Run the premortem before you ship the test

One of my favorite growth rituals happens before anything ships.

Not the launch review.

Not the QA pass.

Not the excited Slack message about how this test is going to unlock activation.

I mean the quieter moment where someone has to answer a less flattering question:

If this experiment goes badly, how will it go badly?

I like asking that before launch because growth work has a way of making optimistic stories sound more complete than they really are.

The team has a hypothesis.

The design looks cleaner.

The copy feels sharper.

The dashboard is ready.

The implementation is nearly done.

And now everyone is a little too ready to believe the test itself is the disciplined part.

Sometimes it is.

Sometimes the test is just a polished way to learn the wrong lesson.

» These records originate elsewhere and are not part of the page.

-- ==== Sys2Proof/Laws/KeepsExec.lean ====
section
/-! SUPPORT. Every command but BACKUP_NODE_POWER_UP keeps what `Keeps` says; that one resets the clock. -/

namespace Sys2Proof.Laws

open Sys2Proof.Machine Sys2Proof.Safety

variable {s0 : State}

theorem keeps_createSpec : SpecKeeps s0 createSpec := by
  intro run h x v p t ht
  unfold createSpec
  with_reducible exact keeps_createApply run h x v p ht

theorem keeps_destroySpec : SpecKeeps s0 destroySpec := fun run h x v p _ ht => keeps_destroyApply run h x v p ht

theorem keeps_quotaSpec : SpecKeeps s0 quotaSpec := fun run h x v p _ ht => keeps_quotaApply run h x v p ht

theorem keeps_rateSpec : SpecKeeps s0 rateSpec := fun run h x v p _ ht => keeps_rateApply run h x v p ht

theorem keeps_meterSpec : SpecKeeps s0 meterSpec := fun run h x v p _ ht => keeps_meterApply run h x v p ht

theorem keeps_timeSpec : SpecKeeps s0 timeSpec := fun run h x v p _ ht => keeps_timeApply run h x v p ht

theorem keeps_claimSpec : SpecKeeps s0 claimSpec := fun run h x v p _ ht => keeps_claimApply run h x v p ht

theorem keeps_operatorSpec : SpecKeeps s0 operatorSpec := fun run h x v p _ ht => keeps_operatorApply run h x v p ht

theorem keeps_ownerSpec : SpecKeeps s0 ownerSpec := fun run h x v p _ ht => keeps_ownerApply run h x v p ht

theorem keeps_unlockSpec : SpecKeeps s0 unlockSpec := fun run h x v p _ ht => keeps_unlockApply run h x v p ht

theorem keeps_authSpec : SpecKeeps s0 authSpec := fun run h x v p _ ht => keeps_authApply run h x v p ht

theorem keeps_rootSpec : SpecKeeps s0 rootSpec := fun run h x v p _ ht => keeps_rootApply run h x v p ht

theorem keeps_importSpec : SpecKeeps s0 importSpec := fun run h x v p _ ht => keeps_importApply run h x v p ht

theorem keeps_replaceSpec : SpecKeeps s0 replaceSpec := fun run h x v p _ ht => keeps_replaceApply run h x v p ht

theorem keeps_generateSpec : SpecKeeps s0 generateSpec := fun run h x v p _ ht => keeps_generateApply run h x v p ht

theorem keeps_referenceSpec : SpecKeeps s0 referenceSpec := fun run h x v p _ ht => keeps_referenceApply run h x v p ht

theorem keeps_destroyKeySpec : SpecKeeps s0 destroyKeySpec := fun run h x v p _ ht => keeps_destroyKeyApply run h x v p ht

theorem keeps_sealSpec : SpecKeeps s0 sealSpec := fun run h x v p _ ht => keeps_sealApply run h x v p ht

theorem keeps_grantSpec : SpecKeeps s0 grantSpec := fun run h x v p _ ht => keeps_grantApply run h x v p ht

theorem keeps_layoutSpec : SpecKeeps s0 layoutSpec := fun run h x v p _ ht => keeps_layoutApply run h x v p ht

theorem execRegRd_keeps (p : Port) (k : Link) (addr : Nat) (len : Nat) {s t : State} (he : execRegRd p k addr len s = .next t) : Keeps s t := by
  cases he
  have hk := Keeps.refl s
  repeat' first
    | with_reducible assumption
    | with_reducible apply keeps_nativeFrame

theorem execRegisterWrite_keeps (p : Port) (k : Link) (addr : Nat) (data : Bytes) {s t : State} (he : execRegisterWrite p k addr data s = .next t) : Keeps s t := by
  cases he
  have hk := Keeps.refl s
  repeat' first
    | with_reducible assumption
    | with_reducible apply keeps_nativeFrame

theorem execMemRd_keeps (p : Port) (k : Link) (addr : Nat) (len : Nat) {s t : State} (he : execMemRd p k addr len s = .next t) : Keeps s t := by
  cases he
  have hk := Keeps.refl s
  repeat' first
    | with_reducible assumption
    | with_reducible apply keeps_nativeFrame

theorem execMemWr_keeps (p : Port) (k : Link) (addr : Nat) (data : Bytes) {s t : State} (he : execMemWr p k addr data s = .next t) : Keeps s t := by
  cases he
  have hk := Keeps.refl s
  repeat' first
    | with_reducible assumption
    | with_reducible apply keeps_nativeFrame

theorem execPush_keeps (p : Port) (k : Link) (addr : Nat) (data : Bytes) {s t : State} (he : execPush p k addr data s = .next t) : Keeps s t := by
  cases he
  have hk := Keeps.refl s
  repeat' first
    | with_reducible assumption
    | with_reducible apply keeps_nativeFrame

theorem execWinRd_keeps (p : Port) (k : Link) (addr : Nat) (len : Nat) {s t : State} (he : execWinRd p k addr len s = .next t) : Keeps s t := by
  cases he
  have hk := Keeps.refl s
  repeat' first
    | with_reducible assumption
    | with_reducible apply keeps_nativeFrame

theorem execWinWr_keeps (p : Port) (k : Link) (addr : Nat) (data : Bytes) {s t : State} (he : execWinWr p k addr data s = .next t) : Keeps s t := by
  cases he
  have hk := Keeps.refl s
  repeat' first
    | with_reducible assumption
    | with_reducible apply keeps_nativeFrame

theorem execWinFetch_keeps (p : Port) (k : Link) (addr : Nat) (len : Nat) {s t : State} (he : execWinFetch p k addr len s = .next t) : Keeps s t := by
  cases he
  have hk := Keeps.refl s
  repeat' first
    | with_reducible assumption
    | with_reducible apply keeps_nativeFrame

theorem execStatus_keeps (p : Port) (k : Link) {s t : State} (he : execStatus p k s = .next t) : Keeps s t := by
  cases he
  have hk := Keeps.refl s
  repeat' first
    | with_reducible assumption
    | with_reducible apply keeps_nativeFrame

theorem execRoll_keeps (p : Port) (k : Link) (addr : Nat) (len : Nat) {s t : State} (he : execRoll p k addr len s = .next t) : Keeps s t := by
  cases he
  have hk := Keeps.refl s
  repeat' first
    | with_reducible assumption
    | with_reducible apply keeps_nativeFrame

theorem execSetLanes_keeps (p : Port) (k : Link) (data : Bytes) {s t : State} (he : execSetLanes p k data s = .next t) : Keeps s t := by
  cases he
  have hk := Keeps.refl s
  repeat' first
    | with_reducible assumption
    | with_reducible apply keeps_nativeFrame

theorem execNop_keeps (p : Port) (k : Link) {s t : State} (he : execNop p k s = .next t) : Keeps s t := by
  cases he
  have hk := Keeps.refl s
  repeat' first
    | with_reducible assumption
    | with_reducible apply keeps_nativeFrame

theorem execLaneReset_keeps (p : Port) {s t : State} (he : execLaneReset p s = .next t) : Keeps s t := by
  cases he
  have hk := Keeps.refl s
  repeat' first
    | with_reducible assumption
    | with_reducible apply keeps_laneReset

theorem execGatedPortFrame_keeps (p : Port) (k : Link) (f : NymsyFrame) {s t : State} (he : execGatedPortFrame p k f s = .next t) : Keeps s t := by
  cases he
  have hk := Keeps.refl s
  repeat' first
    | with_reducible assumption
    | with_reducible apply keeps_nativeFrame

theorem execPortWakeDone_keeps (p : Port) {s t : State} (he : execPortWakeDone p s = .next t) : Keeps s t := by
  cases he
  have hk := Keeps.refl s
  repeat' first
    | with_reducible assumption
    | with_reducible apply keeps_portAwake
    | with_reducible apply keeps_ite

theorem execXipRead_keeps (p : Port) (k : Link) (addr : Nat) (len : Nat) {s t : State} (he : execXipRead p k addr len s = .next t) : Keeps s t := by
  cases he
  have hk := Keeps.refl s
  repeat' first
    | with_reducible assumption
    | with_reducible apply keeps_xipCommand
    | with_reducible apply keeps_xipRead

theorem execXipReadStatus_keeps (p : Port) (k : Link) (len : Nat) {s t : State} (he : execXipReadStatus p k len s = .next t) : Keeps s t := by
  cases he
  have hk := Keeps.refl s
  repeat' first
    | with_reducible assumption
    | with_reducible apply keeps_xipCommand
    | with_reducible apply keeps_respond
    | (intro _ _ _)
    | (intro _ _)

theorem execXipWriteEnable_keeps (p : Port) (k : Link) {s t : State} (he : execXipWriteEnable p k s = .next t) : Keeps s t := by
  cases he
  have hk := Keeps.refl s
  repeat' first
    | with_reducible assumption
    | with_reducible apply keeps_xipCommand
    | with_reducible apply keeps_modPort

theorem execXipWriteDisable_keeps (p : Port) (k : Link) {s t : State} (he : execXipWriteDisable p k s = .next t) : Keeps s t := by
  cases he
  have hk := Keeps.refl s
  repeat' first
    | with_reducible assumption
    | with_reducible apply keeps_xipCommand
    | with_reducible apply keeps_modPort

theorem execXipPageProgram_keeps (p : Port) (k : Link) (addr : Nat) (data : Bytes) {s t : State} (he : execXipPageProgram p k addr data s = .next t) : Keeps s t := by
  cases he
  have hk := Keeps.refl s
  repeat' first
    | with_reducible assumption
    | with_reducible apply keeps_xipCommand
    | with_reducible apply keeps_xipProgram

theorem execXipSectorErase_keeps (p : Port) (k : Link) (addr : Nat) {s t : State} (he : execXipSectorErase p k addr s = .next t) : Keeps s t := by
  cases he
  have hk := Keeps.refl s
  repeat' first
    | with_reducible assumption
    | with_reducible apply keeps_xipCommand
    | with_reducible apply keeps_xipErase

theorem execXipReadId_keeps (p : Port) (k : Link) (len : Nat) {s t : State} (he : execXipReadId p k len s = .next t) : Keeps s t := by
  cases he
  have hk := Keeps.refl s
  repeat' first
    | with_reducible assumption
    | with_reducible apply keeps_xipCommand
    | with_reducible apply keeps_respond

theorem execXipReadSfdp_keeps (p : Port) (k : Link) (addr : Nat) (len : Nat) {s t : State} (he : execXipReadSfdp p k addr len s = .next t) : Keeps s t := by
  cases he
  have hk := Keeps.refl s
  repeat' first
    | with_reducible assumption
    | with_reducible apply keeps_xipCommand
    | with_reducible apply keeps_respond
    | (intro _ _ _)
    | (intro _ _)

theorem execNymsyEscape_keeps (p : Port) (k : Link) (f : NymsyFrame) {s t : State} (he : execNymsyEscape p k f s = .next t) : Keeps s t := by
  cases he
  have hk := Keeps.refl s
  repeat' first
    | with_reducible assumption
    | with_reducible apply keeps_atPort
    | with_reducible apply keeps_sentinelNymsy
    | with_reducible apply keeps_sentinelAtNymsy
    | with_reducible apply keeps_serveNymsy
    | with_reducible apply keeps_xipAtNymsy
    | with_reducible apply keeps_ite
    | exact (fun _ h => h)
    | (intro _ _ _ _)
    | (intro _ _ _)
    | (intro _ _)
    | (intro _; rfl)
    | dsimp only

theorem execWarmReset_keeps (p : Port) (k : Link) (scratch : BitVec 16) {s t : State} (he : execWarmReset p k scratch s = .next t) : Keeps s t := by
  cases he
  have hk := Keeps.refl s
  repeat' first
    | with_reducible assumption
    | with_reducible apply keeps_regFrame

theorem execFetchAbort_keeps (p : Port) (k : Link) (scratch : BitVec 16) {s t : State} (he : execFetchAbort p k scratch s = .next t) : Keeps s t := by
  cases he
  have hk := Keeps.refl s
  repeat' first
    | with_reducible assumption
    | with_reducible apply keeps_regFrame

theorem execCreate_keeps (p : Port) (k : Link) {s t : State} (he : execCreate p k s = .next t) : Keeps s t := by
  cases he
  have hk := Keeps.refl s
  repeat' first
    | with_reducible assumption
    | with_reducible apply keeps_regFrame

theorem execPause_keeps (p : Port) (k : Link) {s t : State} (he : execPause p k s = .next t) : Keeps s t := by
  cases he
  have hk := Keeps.refl s
  repeat' first
    | with_reducible assumption
    | with_reducible apply keeps_regFrame

theorem execResume_keeps (p : Port) (k : Link) {s t : State} (he : execResume p k s = .next t) : Keeps s t := by
  cases he
  have hk := Keeps.refl s
  repeat' first
    | with_reducible assumption
    | with_reducible apply keeps_regFrame

theorem execShutdown_keeps (p : Port) (k : Link) {s t : State} (he : execShutdown p k s = .next t) : Keeps s t := by
  cases he
  have hk := Keeps.refl s
  repeat' first
    | with_reducible assumption
    | with_reducible apply keeps_regFrame

theorem execRelease_keeps (p : Port) (k : Link) {s t : State} (he : execRelease p k s = .next t) : Keeps s t := by
  cases he
  have hk := Keeps.refl s
  repeat' first
    | with_reducible assumption
    | with_reducible apply keeps_regFrame

theorem execQuery_keeps (p : Port) (k : Link) {s t : State} (he : execQuery p k s = .next t) : Keeps s t := by
  cases he
  have hk := Keeps.refl s
  repeat' first
    | with_reducible assumption
    | with_reducible apply keeps_regFrame

theorem execRingKick_keeps (p : Port) (k : Link) (ring : BitVec 16) {s t : State} (he : execRingKick p k ring s = .next t) : Keeps s t := by
  cases he
  have hk := Keeps.refl s
  repeat' first
    | with_reducible assumption
    | with_reducible apply keeps_regFrame

theorem execRollAckRing_keeps (p : Port) (k : Link) (ring : BitVec 16) {s t : State} (he : execRollAckRing p k ring s = .next t) : Keeps s t := by
  cases he
  have hk := Keeps.refl s
  repeat' first
    | with_reducible assumption
    | with_reducible apply keeps_regFrame

theorem execRollAckWord_keeps (p : Port) (k : Link) (word : BitVec 11) (upper : Bool) (mask : BitVec 16) {s t : State} (he : execRollAckWord p k word upper mask s = .next t) : Keeps s t := by
  cases he
  have hk := Keeps.refl s
  repeat' first
    | with_reducible assumption
    | with_reducible apply keeps_regFrame

theorem execRingPoll_keeps (ring : BitVec 16) {s t : State} (he : execRingPoll ring s = .next t) : Keeps s t := by
  cases he
  have hk := Keeps.refl s
  repeat' first
    | with_reducible assumption
    | with_reducible apply keeps_readRing
    | with_reducible apply keeps_ite

theorem execPushDeposit_keeps (p : Port) {s t : State} (he : execPushDeposit p s = .next t) : Keeps s t := by
  cases he
  have hk := Keeps.refl s
  repeat' first
    | with_reducible assumption
    | with_reducible apply keeps_pushDepositEffect

theorem execDupHashDone_keeps (h : Nat) {s t : State} (he : execDupHashDone h s = .next t) : Keeps s t := by
  cases he
  have hk := Keeps.refl s
  repeat' first
    | with_reducible assumption
    | with_reducible apply keeps_dupHash

theorem execHamperAdmission_keeps  {s t : State} (he : execHamperAdmission s = .next t) : Keeps s t := by
  cases he
  have hk := Keeps.refl s
  repeat' first
    | with_reducible assumption
    | with_reducible apply keeps_allocatorStep

theorem execEngineGrant_keeps (e : EngineGrant) {s t : State} (he : execEngineGrant e s = .next t) : Keeps s t := by
  cases he
  have hk := Keeps.refl s
  repeat' first
    | with_reducible assumption
    | with_reducible apply keeps_engineGrant
    | with_reducible apply keeps_ite
    | exact (fun _ h => h)
    | (intro _ _ _ _)
    | (intro _ _ _)
    | (intro _ _)
    | (intro _; rfl)
    | dsimp only

theorem execAgePromotion_keeps (h : Nat) {s t : State} (he : execAgePromotion h s = .next t) : Keeps s t := by
  cases he
  have hk := Keeps.refl s
  repeat' first
    | with_reducible assumption
    | with_reducible apply keeps_agePromote

theorem execClaimWait_keeps (p : Port) {s t : State} (he : execClaimWait p s = .next t) : Keeps s t := by
  cases he
  have hk := Keeps.refl s
  repeat' first
    | with_reducible assumption
    | with_reducible apply keeps_claimWait
    | with_reducible apply keeps_ite
    | exact (fun _ h => h)
    | (intro _ _ _ _)
    | (intro _ _ _)
    | (intro _ _)
    | (intro _; rfl)
    | dsimp only

theorem execPreemptSuspend_keeps (h : Nat) {s t : State} (he : execPreemptSuspend h s = .next t) : Keeps s t := by
  cases he
  have hk := Keeps.refl s
  repeat' first
    | with_reducible assumption
    | with_reducible apply keeps_preempt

A test can be well-intentioned and still be fragile

This is the part I think growth teams under-discuss.

We treat experimentation like a safety blanket. If it is an A/B test, it must be rigorous. If there is a metric, it must be meaningful. If there is significance, it must be telling the truth.

That is a comforting story. It is not always a true one.

The review of online controlled experiment challenges by Larsen, Deng, Kohavi, Stevens, and others is useful partly because it reminds you how many ways experimentation can get messy in practice. Instrumentation issues, sample problems, metric selection problems, data quality problems, interference, novelty effects, and misread results all show up faster than most launch plans admit.

That does not mean you should stop testing.

It means the experiment deserves product judgment too.

The premortem is a good forcing function

I still like Gary Klein’s old Harvard Business Review piece on project premortems because the mechanism is so simple.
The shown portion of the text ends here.